• [Exercise description]:
Please copy out the lines in the entries that contain "running".

• [Saved data entries]:

-- ==== Sys2Proof/Proofs/Invariants.lean ====
section
/-! SUPPORT. R24, R393, R450 to R458: the invariant and the display's schedule through one step. -/

namespace Sys2Proof.Machine

/-! ## The invariant -/

theorem State.Inv.devOk {s : State} (h : s.Inv) : s.DevOk := by
  obtain ⟨hcanon, hrange, -, -, hdma, hframe, hquiet, hstarted, hcoinc⟩ := h
  exact ⟨hcanon, hrange, hdma, hframe, hquiet, fun ha => (hstarted ha).1, hcoinc⟩

/-- The device invariant and what the CPU and the tick count add to it. -/
theorem State.DevOk.inv {s : State} (h : s.DevOk) (hlow : s.flagsLowNibbleZero) (hahead : s.boundaryAhead)
    (hon : s.ppu.lcdActive = true → s.ppu.lcdOnCycle < s.cycles) : s.Inv := by
  obtain ⟨hcanon, hrange, hdma, hframe, hquiet, hlcdc, hcoinc⟩ := h
  exact ⟨hcanon, hrange, hlow, hahead, hdma, hframe, hquiet, fun ha => ⟨hlcdc ha, hon ha⟩, hcoinc⟩

/-- R452: a CPU step does not start the LCD. A stopped display is on schedule at every position; a running one is not,
because LY is one number. -/
theorem CpuPost.lcdActive {d t : State} (h : CpuPost d t) (ht : t.ppu.lcdActive = true) :
    d.ppu.lcdActive = true := by
  by_contra hd
  have hly : ∀ p, t.ppu.ly = BitVec.ofNat 8 (p / 114) := fun p => (h.sched p (fun ha => absurd ha hd) ht).1
  have h01 : BitVec.ofNat 8 (0 / 114) = BitVec.ofNat 8 (114 / 114) := (hly 0).symm.trans (hly 114)
  exact absurd h01 (by decide)

/-- R452: after the device steps a running LCD was started in this tick or before it. -/
theorem devicesStep_lcdOnCycle_le {s : State} (h : s.lcdStarted) (ha : (devicesStep s).ppu.lcdActive = true) :
    (devicesStep s).ppu.lcdOnCycle ≤ s.cycles := by
  rcases devicesStep_lcd s with ⟨hon, hact⟩ | hon
  · rw [hon]
    exact (h (hact ▸ ha)).2.le
  · exact hon.le

/-- R393, R397: the device steps leave the boundary where it is. -/
theorem devicesStep_boundaryAhead {s : State} (h : s.boundaryAhead) : (devicesStep s).boundaryAhead := by
  obtain ⟨-, -, -, -, hhalted, hnext, -, hcycles, -⟩ := devicesStep_sameCpu s
  rwa [State.boundaryAhead, hhalted, hnext, hcycles]

theorem devicesStep_flagsLowNibbleZero {s : State} (h : s.flagsLowNibbleZero) :
    (devicesStep s).flagsLowNibbleZero := by
  obtain ⟨hregs, -⟩ := devicesStep_sameCpu s
  rwa [State.flagsLowNibbleZero, hregs]

/-- Settles O58: the device steps and the CPU step keep the device invariant (`CpuPost`); the boundary is 1 to 6 ticks
ahead of the tick before the count, and the LCD was started in this tick at the latest. -/
theorem stepKeepsTheInvariant : Obligations.StepKeepsTheInvariant := by
  intro s t hs h
  have hdev := hs.devOk
  obtain ⟨-, -, hlow, hahead, -, -, -, hstarted, -⟩ := hs
  obtain ⟨-, u, hu, rfl⟩ := step_cases s t h
  obtain ⟨-, -, -, -, -, -, -, hcycles, -⟩ := devicesStep_sameCpu s
  refine State.DevOk.inv (hu.dev (devicesStep_devOk s hdev)) (hu.low (devicesStep_flagsLowNibbleZero hlow)) ?_ ?_
  · intro hhalted
    obtain ⟨hlo, hhi⟩ := hu.ahead (devicesStep_boundaryAhead hahead) hhalted
    rw [hcycles] at hlo hhi
    exact ⟨hlo, by omega⟩
  · intro hact
    have hle := devicesStep_lcdOnCycle_le hstarted (hu.lcdActive hact)
    rw [← hu.on] at hle
    exact Nat.lt_succ_of_le hle

/-! ## The display's schedule -/

/-- R454: the schedule of a state is that at the position of its last tick. -/
theorem State.schedAt_lastPosition_iff (s : State) : s.SchedAt s.lastPosition ↔ s.onSchedule ∧ s.slotsFilled := by
  constructor
  · exact fun h => ⟨fun ha => ⟨(h ha).1, (h ha).2.1⟩, fun ha => (h ha).2.2⟩
  · exact fun ⟨hon, hslots⟩ ha => ⟨(hon ha).1, (hon ha).2, hslots ha⟩

/-- R450: the position of a tick is 0 or the one after the tick before it. -/
theorem framePosition_succ {s : State} (h : s.ppu.lcdOnCycle < s.cycles) :
    framePosition s = 0 ∨ framePosition s = s.lastPosition + 1 := by
  unfold framePosition State.lastPosition frameCycles
  omega

/-- R450, R454: the action of a tick at `framePosition` puts the display on schedule there. -/
theorem lcdStep_sched {s : State} (hlen : s.ppu.nextFrame.length = 144)
    (hq : s.ppu.lcdActive = true →
      framePosition s = 0 ∨ ∃ q, framePosition s = q + 1 ∧ s.SchedAt q) : (lcdStep s).SchedAt (framePosition s) := by
  unfold lcdStep
  split
  case isTrue ha =>
    have hlt : framePosition s < frameCycles := Nat.mod_lt _ (by decide)
    rcases hq ha with h0 | ⟨q, hq⟩
    · exact lcdAction_sched _ 0 s ha hlen hlt (.inl h0)
    · exact lcdAction_sched _ q s ha hlen hlt (.inr hq)
  case isFalse ha => exact fun h => absurd h ha

/-- R450: the position of a tick depends on its number and on the tick in which the LCD started. -/
theorem framePosition_congr {s t : State} (hc : t.cycles = s.cycles) (ho : t.ppu.lcdOnCycle = s.ppu.lcdOnCycle) :
    framePosition t = framePosition s := by
  rw [framePosition, framePosition, hc, ho]

theorem lcdStep_lcdOnCycle (s : State) : (lcdStep s).ppu.lcdOnCycle = s.ppu.lcdOnCycle := by
  unfold lcdStep
  split
  · exact (lcdAction_started _ s).2
  · rfl

/-- R450, R454: the picture unit's step takes the display from the schedule of the last tick to that of this one: a
running LCD moves on by a position, a started one begins at position 0. -/
theorem ppuStep_sched {s : State} (hlen : s.ppu.nextFrame.length = 144) (hstarted : s.lcdStarted)
    (hsched : s.SchedAt s.lastPosition) : (ppuStep s).SchedAt (framePosition (ppuStep s)) := by
  obtain ⟨oam, idx, act, e⟩ := dmaStep_ppu s
  obtain ⟨-, -, -, -, -, -, -, hc, -⟩ := dmaStep_sameCpu s
  obtain ⟨-, -, -, -, -, -, -, hc', -⟩ := lcdStep_sameCpu (lcdStart (dmaStep s))
  rw [ppuStep, framePosition_congr hc' (lcdStep_lcdOnCycle _)]
  rcases lcdStart_cases (dmaStep s) with ⟨hst, -⟩ | ⟨-, -, hst⟩
  · rw [hst]
    have hpos : framePosition (dmaStep s) = framePosition s := framePosition_congr hc (by rw [e])
    refine lcdStep_sched (by rw [e]; exact hlen) fun ha => ?_
    have hact : s.ppu.lcdActive = true := by rwa [e] at ha
    rw [hpos]
    exact (framePosition_succ (hstarted hact).2).imp_right fun hp => ⟨_, hp, (dmaStep_sched _ _ s ⟨hsched, rfl⟩).1⟩
  · refine lcdStep_sched (by rw [hst, e]; exact hlen) fun _ => .inl ?_
    rw [hst]
    exact congrArg (· % frameCycles) (Nat.sub_self _)

/-- R420, R450: the schedule after the device steps, at the position of the tick. -/
theorem devicesStep_sched {s : State} (h : s.ScheduleInv) :
    (devicesStep s).SchedAt (framePosition (devicesStep s)) := by
  obtain ⟨⟨-, -, -, -, -, ⟨hlen, -⟩, -, hstarted, -⟩, hsched⟩ := h
  have hs : s.SchedAt s.lastPosition := s.schedAt_lastPosition_iff.mpr hsched
  have hp := timerStep_ppu s
  obtain ⟨-, -, -, -, -, -, -, hc, -⟩ := timerStep_sameCpu s
  refine ppuStep_sched (s := timerStep s) (by rw [hp]; exact hlen) ?_ ?_
  · rwa [State.lcdStarted, hp, hc]
  · rwa [State.lastPosition, hp, hc, State.SchedAt, hp]

/-- Settles O59: the device steps reach the schedule of their own tick, the CPU step keeps it, and the count makes that
tick the last one. -/
theorem stepKeepsTheSchedule : Obligations.StepKeepsTheSchedule := by
  intro s t hs h
  have hinv : t.Inv := stepKeepsTheInvariant s t hs.1 h
  obtain ⟨-, u, hu, rfl⟩ := step_cases s t h
  obtain ⟨-, -, -, -, -, -, -, hcycles, -⟩ := devicesStep_sameCpu s
  have hsched : u.SchedAt (framePosition (devicesStep s)) := hu.sched _ (devicesStep_sched hs)
  rw [framePosition, hcycles, ← hu.on] at hsched
  exact ⟨hinv, (State.schedAt_lastPosition_iff { u with cycles := s.cycles + 1 }).mp hsched⟩

/-! ## Reset -/

/-- R55: a row of the reset image is 160 pixels of colour 0, and there are 144. -/
theorem reset_currentImage : State.reset.ppu.currentImage = List.replicate 144 (List.replicate 160 0#2) := rfl

theorem reset_inv : State.reset.Inv := by
  refine ⟨⟨rfl, rfl, rfl, rfl⟩, ⟨rfl, rfl, rfl⟩, rfl, fun _ => ⟨Nat.le_refl _, Nat.zero_le _⟩, nofun,
    ⟨List.length_replicate, List.length_replicate, fun row hrow => ?_⟩, fun _ => ⟨rfl, rfl⟩, nofun, nofun, nofun⟩
  rw [List.eq_of_mem_replicate hrow]
  exact List.length_replicate

/-- Settles O57: the LCD is off at reset, so that nothing is asked of the schedule. -/
theorem resetIsSound : Obligations.ResetIsSound :=
  ⟨reset_inv, reset_inv, nofun, nofun⟩

/-- Settles O56: the fields of `State.reset`, and the image pixel by pixel. -/
theorem resetValues : Obligations.ResetValues := by
  refine ⟨rfl, rfl, rfl, rfl, rfl, rfl, rfl, rfl, rfl, rfl, fun _ => ⟨rfl, rfl, rfl, rfl⟩, rfl,
    fun r => by cases r <;> rfl, rfl, rfl, rfl, rfl, rfl, rfl, fun _ _ => rfl, rfl, List.length_replicate,
    fun r hr x hx => ?_⟩
  rw [reset_currentImage, List.getD_replicate _ hr, List.getD_replicate _ hx]

end Sys2Proof.Machine
end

• [Answer to this problem]:
/-- R452: a CPU step does not start the LCD. A stopped display is on schedule at every position; a running one is not,
/-- R452: after the device steps a running LCD was started in this tick or before it. -/
running LCD moves on by a position, a started one begins at position 0. -/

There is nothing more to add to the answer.